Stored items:
/-- The same slot on module 5, behind the spur port 31. -/
def slottedFar (s : State) : State :=
  wrs s [(0x4083, 6, 5), (0x4083, 7, 3), (0x4083, 0xA, 0x800000), (0x51F0, 1, 3), (0x51F0, 2, 3), (0x51F0, 4, 5)]

/-- A verified shard of no blocks, generation 1, whose slot here holds its header. -/
def shard3 : State :=
  let s := (((slotted (job3.wr 0x4083 0xB 2)).wr 0x4083 0xC 1).setClr 3 { job3.clr 3 with
    plan := some { planFor 3 1 with ckptShards := 1 } }).setCkpt 3 { gen := 1, verified := true }
  { s with mem := Mem.writes [] (regionAddr 2 3 blockBytes) (s.shardHeader 3) }

/-- SnapshotsCopyAndComplete: a wanted snapshot with and without a free channel, its slot here, on another module and too
small, a block to copy, one with a POISON line and none, a shard to verify whose slot reads back or not, a verified one of
all and of one more, a member told of a generation, another press with a shard of it, and a snapshot that is not
wanted. -/
theorem witness_SnapshotsCopyAndComplete :
    wfClearing 3 = true ∧ job3.power.mode ≠ .off ∧ wfChannel 3 = true ∧ (job3.ckpt 3).wanted = false ∧
    (let s := job3.setCkpt 3 { wanted := true }
     (s.ckpt 3).wanted = true ∧ (s.clr 3).inStep = false ∧ s.clearState 3 ≠ 0 ∧ s.freeChannel 3 = some 0 ∧
     ({ s with copiers := [(0, { clearing := some 1 }), (1, { clearing := some 1 }), (2, { clearing := some 1 }),
                           (3, { clearing := some 1 })] } : State).freeChannel 3 = none) ∧
    (snap3.copier 3).clearing = some 3 ∧ nextBlock (snap3.copier 3) = some 7 ∧ (snap3.copier 0).clearing = none ∧
    nextBlock ({ clearing := some 3 } : Copier) = none ∧ snap3.badRange 3 1 (7 * blockBytes) blockBytes = [] ∧
    ({ snap3 with poison := [(regionPlace 1 3 (7 * blockBytes)).addr] } : State).badRange 3 1 (7 * blockBytes) blockBytes ≠
      [] ∧
    snap3.memoryWf ∧ (snap3.buddyOf 3 1).1 = snap3.ownModule ∧ (snap3.copier 3).stalled = [] ∧
    ((snap3.wr 0x4083 6 5).buddyOf 3 1).1 ≠ (snap3.wr 0x4083 6 5).ownModule ∧ ((snap3.wr 0x4083 7 3).buddyOf 3 1).2.1 = 3 ∧
    (snap3.setFrc 0x4043 4 0x1000000).mayReach 3 3 2 0x200000 64 = true ∧
    (let s := (job3.wr 0x4083 0xB 2)
     s.ckptState 3 = 2 ∧ (s.ckpt 3).verified = false ∧ ((s.setCkpt 3 { verified := true }).ckpt 3).verified = true ∧
       s.isLeader 3 = true ∧ (s.wr 0x9083 1 5).isLeader 3 = false ∧ s.jobRole 3 = 1) ∧ job3.ckptState 3 ≠ 2 ∧
    job3.rd 0x4083 0xC = 0 ∧
    (slotted job3).slotFits 3 ((slotted job3).nextGen 3) = true ∧ job3.slotFits 3 (job3.nextGen 3) = false ∧
    (slottedFar job3).slotFits 3 1 = true ∧ ((slottedFar job3).buddyOf 3 1).1 ≠ (slottedFar job3).ownModule ∧
    (slotted snap3).slotFits 3 1 = true ∧ (slotted job3).slotReach 3 0 3 0 64 = true ∧
    (job3.wr 0x4083 7 3).slotReach 3 0 3 0 64 = false ∧
    (shard3.readBackSlot 3 0).1 = true ∧ ((slotted job3).readBackSlot 3 0).1 = false ∧ shard3.slotBad 3 0 = [] ∧
    shard3.slotSound 3 0 = true ∧ 2 * blockBytes ≤ shard3.regionLen 3 2 ∧
    ((shard3.setCkpt 3 { gen := 1 }).ckpt 3).verified = false ∧ shard3.buddyOf 3 1 = (shard3.ownModule, 3, 0) ∧
    shard3.regionLen 3 2 < 0x1000000 + 2 * blockBytes ∧ shard3.allShards 3 (shard3.genUnderWay 3) [] = true ∧
    shard3.allShards 3 (shard3.genUnderWay 3) [(1, zeros 32)] = false ∧
    (let s := withClearing (((slotted snap3).wr 0x4084 0xC 1).setCkpt 3 { gen := 1 }) 4 3 1
     4 ∈ s.jobPresses 3 ∧ s.rd 0x4084 0xC = (s.ckpt 3).gen ∧ (s.copier 3).clearing = some 3) := by
  refine ⟨?_, ?_, ?_, ?_, ?_, ?_, ?_, ?_, ?_, ?_, badRange_ne_nil _ _ _ _ _ (by decide) (by decide), ⟨rfl, rfl, rfl⟩, ?_, ?_,
    ?_, ?_, ?_, ?_, ?_, ?_, ?_, ?_, ?_, ?_, ?_, ?_, ?_, ?_, ?_, ?_, ?_, ?_, ?_, ?_, ?_, ?_, ?_, ?_⟩ <;> decide +kernel

/-- A generation that is complete and passes every row for `s`. -/
def goodGen (s : State) (gen step : Nat) : GenCheck :=
  { present := true, generation := gen, step := step, version := 1, vatStep := 1, scaleId := s.rd 0x1000 3,
    planShape := s.planShape 3, missing := none, mismatch := none, corrupt := none }

/-- RestoresAndRejoins: two generations, one usable and none; a clearing that is no press; a restore and a rejoin in
progress, their last module ready. -/
theorem witness_RestoresAndRejoins :
    (let a := goodGen job3 2 9
     let b := { goodGen job3 1 4 with present := false }
     (job3.chooseGen 3 false a b).1 = some a ∧ a.present = true ∧ b.present = false ∧ job3.judgeGen 3 a = none ∧
       job3.judgeGen 3 { a with missing := some 0 } ≠ none ∧ (job3.chooseGen 3 false b b).1 = none ∧
       (job3.chooseGen 3 false b b).2 = none ∧ (goodGen job3 1 4).present = true ∧
       seqNewer (goodGen job3 1 4).generation a.generation = false ∧ job3.judgeGen 3 (goodGen job3 1 4) = none) ∧
    job3.reachable = true ∧ job3.roleOf 1 = some .manager ∧ job3.clearState 3 = 3 ∧ job3.jobRole 3 = 1 ∧
    job3.isLeader 3 = true ∧ (withClearing run 3 3 2).jobRole 3 ≠ 1 ∧
    (let s := (job3.wr 0x9083 0xA 2).setRecov 3 { chosen := some (goodGen job3 2 9) }
     s.recState 3 = 2 ∧ (s.recov 3).chosen = some (goodGen job3 2 9) ∧ s.jobRole 3 = 1 ∧ s.isLeader 3 = true ∧
       (s.recov 3).fallback = none ∧ (job3.recov 3).chosen = none ∧ (s.blockList 3)[1]? = some 7 ∧
       ((s.setRecov 3 { fallback := some (goodGen job3 1 4) }).recov 3).fallback = some (goodGen job3 1 4)) ∧
    (let s := job3.setRecov 3 { rejoining := [5, 6], readyMods := [6] }
     s.recState 3 = 0 ∧ 5 ∈ (s.recov 3).rejoining ∧ wfModule 5 = true ∧ 7 ∉ (s.recov 3).rejoining ∧
       (∀ k ∈ (s.recov 3).rejoining, k = 5 ∨ k ∈ (s.recov 3).readyMods) ∧ (6 : Nat) ≠ 5 ∧
       6 ∈ ((s.setRecov 3 { rejoining := [5, 6] }).recov 3).rejoining ∧
       6 ∉ ((s.setRecov 3 { rejoining := [5, 6] }).recov 3).readyMods) ∧
    (let s := (job3.wr 0x9083 0xA 3).setRecov 3 { rejoining := [5] }
     s.recState 3 = 3 ∧ s.ownModule ∉ (s.recov 3).rejoining ∧ s.forwardDone 3 = false ∧
       (let t := s.setCkpt 3 { gen := 2, last := some (goodGen s 2 9) }
        t.forwardDone 3 = true ∧ t.recState 3 = 3)) ∧
    job3.recState 3 ≠ 3 := by decide +kernel

/-- The same: a member of the job, one without a press of it, and a message of a lower epoch. -/
theorem witness_RestoresAndRejoins_members :
    (let s := job3.wr 0x9083 1 9
     s.recState 3 = 0 ∧ s.isLeader 3 = false ∧ s.clearState 3 ≠ 0 ∧ s.jobRole 3 = 1 ∧
       (s.wr 0x9083 0xA 2).recState 3 = 2 ∧ (s.wr 0x9083 0xA 2).isLeader 3 = false ∧
       ([⟨0, 0, 5, 3⟩] : List Member) ≠ []) ∧
    0 < (job3.wr 0x9083 2 1).epochOf 3 ∧
    (let s := (withClearing run 3 3 2).wr 0x9083 1 9
     s.recState 3 ≠ 2 ∧ s.isLeader 3 = false ∧ s.clearState 3 ≠ 0 ∧ s.jobRole 3 ≠ 1 ∧ s.jobPresses 3 = [] ∧
       3 ∈ s.jobVats 3) ∧
    3 ∈ job3.jobPresses 3 ∧ (liveMembers (job3.recov 3)).any (fun m => m.modNo != job3.ownModule) = true := by decide +kernel

/-- FailuresShrinkTheJob: heartbeats of another module and of this one, a miss below and at the limit, a report of an
old epoch and of the present one, at a leader and a member; a shrink under way and due; step times. -/
theorem witness_FailuresShrinkTheJob :
    wfClearing 3 = true ∧ job3.power.mode ≠ .off ∧ job3.clearState 3 ≠ 0 ∧ job3.jobRole 3 = 1 ∧ wfModule 5 = true ∧
    5 ≠ job3.ownModule ∧ (∃ m ∈ liveMembers (job3.recov 3), m.modNo ≠ job3.ownModule) ∧ job3.epochOf 3 ≤ 0 ∧
    0 < (job3.wr 0x9083 2 1).epochOf 3 ∧ (∃ x ∈ liveMembers (job3.recov 3), x.modNo = 5) ∧
    job3.epochOf 3 ≤ 1 ∧ ([5] : List Nat).contains (job3.rd 0x9083 5) = false ∧
    job3.isLeader 3 = true ∧ 5 ∉ (job3.recov 3).failedMods ∧ 5 ∉ (job3.recov 3).rejoining ∧ job3.recState 3 = 0 ∧
    (let gone (t : Nat) := (t - (look (job3.recov 3).lastHeard 5).getD 0) / (1000000 * job3.rd 0x90C0 4)
     gone 99999999 = 0 ∧ gone 400000000 ≠ 0 ∧ gone 400000000 < job3.rd 0x90C0 5 ∧ job3.rd 0x90C0 5 ≤ gone 500000000) ∧
    (let s := job3.wr 0x9083 1 9
     s.isLeader 3 = false ∧ 5 ≠ s.rd 0x9083 1) ∧
    (1 ≤ job3.rd 0x90C0 3 ∧
      let drop := hitReplicas { job3.recov 3 with failedMods := (job3.recov 3).failedMods ++ [5] }
      job3.rd 0x9083 4 ≤ ((replicasOf (job3.recov 3).members).filter fun k =>
        !drop.contains k && !(job3.recov 3).dropped.contains k).length) ∧
    (let s := (job3.wr 0x9083 0xA 1).setRecov 3 { shrinkAt := some 0, failedMods := [5] }
     s.recState 3 = 1 ∧ s.isLeader 3 = true ∧ (s.recov 3).shrinkAt = some 0 ∧
       1000000000 * s.rd 0x90C0 2 ≤ 20000000000 - 0 ∧ ((job3.wr 0x9083 0xA 1).noteTotals 3 []).allTold 3 = false ∧
       (let t := (job3.wr 0x9083 0xA 1).setRecov 3 { job3.recov 3 with discard := true, told := [(0, false)] }
        (t.noteTotals 3 [(5, true)]).allTold 3 = true ∧ (t.recov 3).discard = true ∧ (t.setClr 3 { t.clr 3 with
          inStep := true }).recState 3 = 1 ∧ (job3.setFrc 0x4043 3 0x200000).regionLen 3 1 = 0x200000) ∧
       (s.fillAll 3 [] (s.recov 3).failedMods).2 = false ∧
       ((s.setRecov 3 { members := [⟨1, 0, 5, 3⟩], failedMods := [5] }).fillAll 3 [] [5]).2 = true ∧
       (let g := goodGen s 2 9
        (s.chooseGen 3 false g { g with present := false }).1 = some g ∧
          (s.chooseGen 3 false { g with present := false } { g with present := false }).1 = none)) ∧
    job3.recState 3 ≠ 1 ∧ ([1].contains (job3.rd 0x9083 5) = false) ∧
    (job3.recov 3).slow = [] ∧ 2 ≤ job3.rd 0x9083 8 ∧ ([((0 : Nat), (5 : Nat)), (5, 9)].map (·.1)).Nodup := by
  decide +kernel

/-! ### Ports, flits, collectives -/

/-- A readable cable of a power in mW. -/
def cableOf (mw : Nat) : Cable := { vendor := [], part := [], serial := [], lenDm := 20, delayPs := 10000, powerMw := mw }

/-- RUN with port 0 in TORUS mode and port 31 a gateway, both in one PORT_STATE. -/
def ports (st : Nat) : State :=
  wrs run [(0x5000, 1, 1), (0x5000, 2, st), (0x51F0, 1, 4), (0x51F0, 2, st)]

Assignment: In the data above, retype exactly and only the lines between the one holding "shard3.regionLen 3 2 <" and the one holding "badRange_ne_nil _ _", inclusive.

Exercise output:
    shard3.regionLen 3 2 < 0x1000000 + 2 * blockBytes ∧ shard3.allShards 3 (shard3.genUnderWay 3) [] = true ∧
    shard3.allShards 3 (shard3.genUnderWay 3) [(1, zeros 32)] = false ∧
    (let s := withClearing (((slotted snap3).wr 0x4084 0xC 1).setCkpt 3 { gen := 1 }) 4 3 1
     4 ∈ s.jobPresses 3 ∧ s.rd 0x4084 0xC = (s.ckpt 3).gen ∧ (s.copier 3).clearing = some 3) := by
  refine ⟨?_, ?_, ?_, ?_, ?_, ?_, ?_, ?_, ?_, ?_, badRange_ne_nil _ _ _ _ _ (by decide) (by decide), ⟨rfl, rfl, rfl⟩, ?_, ?_,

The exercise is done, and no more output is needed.